▶ _ABOUT THIS EXERCISE_: When you reach the line containing "some .active →" in the entries below, start writing out each line exactly, and stop after the line containing "exec (.burnFactory params) s = .next".

▶ _DATA FOR THE TASK_:
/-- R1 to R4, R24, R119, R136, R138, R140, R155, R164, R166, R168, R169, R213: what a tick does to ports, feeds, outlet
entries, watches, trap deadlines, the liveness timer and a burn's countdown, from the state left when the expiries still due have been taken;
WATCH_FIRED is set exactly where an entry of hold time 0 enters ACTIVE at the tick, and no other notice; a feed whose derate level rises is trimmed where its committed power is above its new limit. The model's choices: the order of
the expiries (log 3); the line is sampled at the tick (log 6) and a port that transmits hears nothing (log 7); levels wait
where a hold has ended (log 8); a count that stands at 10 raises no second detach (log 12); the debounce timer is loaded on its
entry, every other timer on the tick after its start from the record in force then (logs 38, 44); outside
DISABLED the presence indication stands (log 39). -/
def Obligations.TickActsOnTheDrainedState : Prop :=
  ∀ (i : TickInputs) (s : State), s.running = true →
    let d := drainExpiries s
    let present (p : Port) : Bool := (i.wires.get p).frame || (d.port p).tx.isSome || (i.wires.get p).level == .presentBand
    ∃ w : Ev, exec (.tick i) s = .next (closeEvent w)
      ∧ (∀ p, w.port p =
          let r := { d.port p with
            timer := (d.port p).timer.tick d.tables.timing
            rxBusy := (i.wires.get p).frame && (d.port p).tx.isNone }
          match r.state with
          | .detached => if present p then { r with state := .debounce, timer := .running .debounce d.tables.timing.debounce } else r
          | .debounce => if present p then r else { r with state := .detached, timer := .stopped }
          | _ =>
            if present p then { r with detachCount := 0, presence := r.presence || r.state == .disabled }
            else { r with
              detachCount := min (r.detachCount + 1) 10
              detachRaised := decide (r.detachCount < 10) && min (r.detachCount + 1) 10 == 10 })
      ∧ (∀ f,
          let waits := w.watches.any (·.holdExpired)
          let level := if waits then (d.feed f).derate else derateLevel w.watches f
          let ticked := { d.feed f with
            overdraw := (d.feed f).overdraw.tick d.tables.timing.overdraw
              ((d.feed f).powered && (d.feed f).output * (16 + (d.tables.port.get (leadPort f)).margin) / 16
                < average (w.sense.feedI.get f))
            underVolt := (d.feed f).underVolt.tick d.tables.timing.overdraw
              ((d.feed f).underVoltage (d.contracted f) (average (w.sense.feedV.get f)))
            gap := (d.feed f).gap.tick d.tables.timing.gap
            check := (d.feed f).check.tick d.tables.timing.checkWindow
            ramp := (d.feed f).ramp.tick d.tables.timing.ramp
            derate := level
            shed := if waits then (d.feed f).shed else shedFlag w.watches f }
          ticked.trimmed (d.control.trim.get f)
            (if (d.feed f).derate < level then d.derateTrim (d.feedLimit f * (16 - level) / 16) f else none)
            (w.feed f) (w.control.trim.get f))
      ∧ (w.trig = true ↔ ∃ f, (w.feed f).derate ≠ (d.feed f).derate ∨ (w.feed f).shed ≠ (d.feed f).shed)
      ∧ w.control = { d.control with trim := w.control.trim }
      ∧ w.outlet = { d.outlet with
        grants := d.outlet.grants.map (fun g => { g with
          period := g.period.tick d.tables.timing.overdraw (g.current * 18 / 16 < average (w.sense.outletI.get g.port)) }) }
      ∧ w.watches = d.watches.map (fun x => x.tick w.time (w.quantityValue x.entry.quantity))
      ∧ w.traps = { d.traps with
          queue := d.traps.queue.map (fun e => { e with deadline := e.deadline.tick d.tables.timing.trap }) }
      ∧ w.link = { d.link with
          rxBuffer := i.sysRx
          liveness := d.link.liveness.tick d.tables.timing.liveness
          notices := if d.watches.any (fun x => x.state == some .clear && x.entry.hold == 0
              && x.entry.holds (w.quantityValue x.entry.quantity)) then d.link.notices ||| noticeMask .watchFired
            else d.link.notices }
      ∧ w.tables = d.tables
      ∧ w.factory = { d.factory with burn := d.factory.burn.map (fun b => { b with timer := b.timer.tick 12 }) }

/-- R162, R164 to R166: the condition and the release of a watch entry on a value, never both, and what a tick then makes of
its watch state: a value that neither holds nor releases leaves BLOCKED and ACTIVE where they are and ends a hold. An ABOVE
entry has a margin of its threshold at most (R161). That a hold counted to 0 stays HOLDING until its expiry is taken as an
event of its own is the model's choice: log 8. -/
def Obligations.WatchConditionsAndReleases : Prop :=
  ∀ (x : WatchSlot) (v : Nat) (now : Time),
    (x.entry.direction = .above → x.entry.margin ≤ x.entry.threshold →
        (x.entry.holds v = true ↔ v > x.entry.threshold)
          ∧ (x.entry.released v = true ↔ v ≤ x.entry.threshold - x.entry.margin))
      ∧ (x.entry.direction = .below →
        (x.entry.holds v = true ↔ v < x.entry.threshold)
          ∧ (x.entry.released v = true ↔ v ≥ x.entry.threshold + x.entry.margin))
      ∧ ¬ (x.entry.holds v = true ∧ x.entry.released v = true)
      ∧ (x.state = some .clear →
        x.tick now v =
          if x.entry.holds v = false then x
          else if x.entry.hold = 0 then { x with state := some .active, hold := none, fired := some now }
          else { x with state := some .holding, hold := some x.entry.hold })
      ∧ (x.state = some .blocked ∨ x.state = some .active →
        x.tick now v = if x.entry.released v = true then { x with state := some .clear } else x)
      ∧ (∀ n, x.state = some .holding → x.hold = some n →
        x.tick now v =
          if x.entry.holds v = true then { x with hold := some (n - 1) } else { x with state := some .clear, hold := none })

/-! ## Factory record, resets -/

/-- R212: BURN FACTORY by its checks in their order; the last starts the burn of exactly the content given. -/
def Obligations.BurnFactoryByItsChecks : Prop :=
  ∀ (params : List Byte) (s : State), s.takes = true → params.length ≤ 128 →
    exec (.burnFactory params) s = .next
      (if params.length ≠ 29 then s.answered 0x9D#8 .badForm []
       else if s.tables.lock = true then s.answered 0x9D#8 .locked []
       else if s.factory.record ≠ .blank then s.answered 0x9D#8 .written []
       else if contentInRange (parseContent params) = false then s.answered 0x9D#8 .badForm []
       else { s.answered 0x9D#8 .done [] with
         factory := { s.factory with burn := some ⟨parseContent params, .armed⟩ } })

▶ _RESPONSE TO THIS EXERCISE_:
      ∧ (x.state = some .blocked ∨ x.state = some .active →
        x.tick now v = if x.entry.released v = true then { x with state := some .clear } else x)
      ∧ (∀ n, x.state = some .holding → x.hold = some n →
        x.tick now v =
          if x.entry.holds v = true then { x with hold := some (n - 1) } else { x with state := some .clear, hold := none })

/-! ## Factory record, resets -/

/-- R212: BURN FACTORY by its checks in their order; the last starts the burn of exactly the content given. -/
def Obligations.BurnFactoryByItsChecks : Prop :=
  ∀ (params : List Byte) (s : State), s.takes = true → params.length ≤ 128 →
    exec (.burnFactory params) s = .next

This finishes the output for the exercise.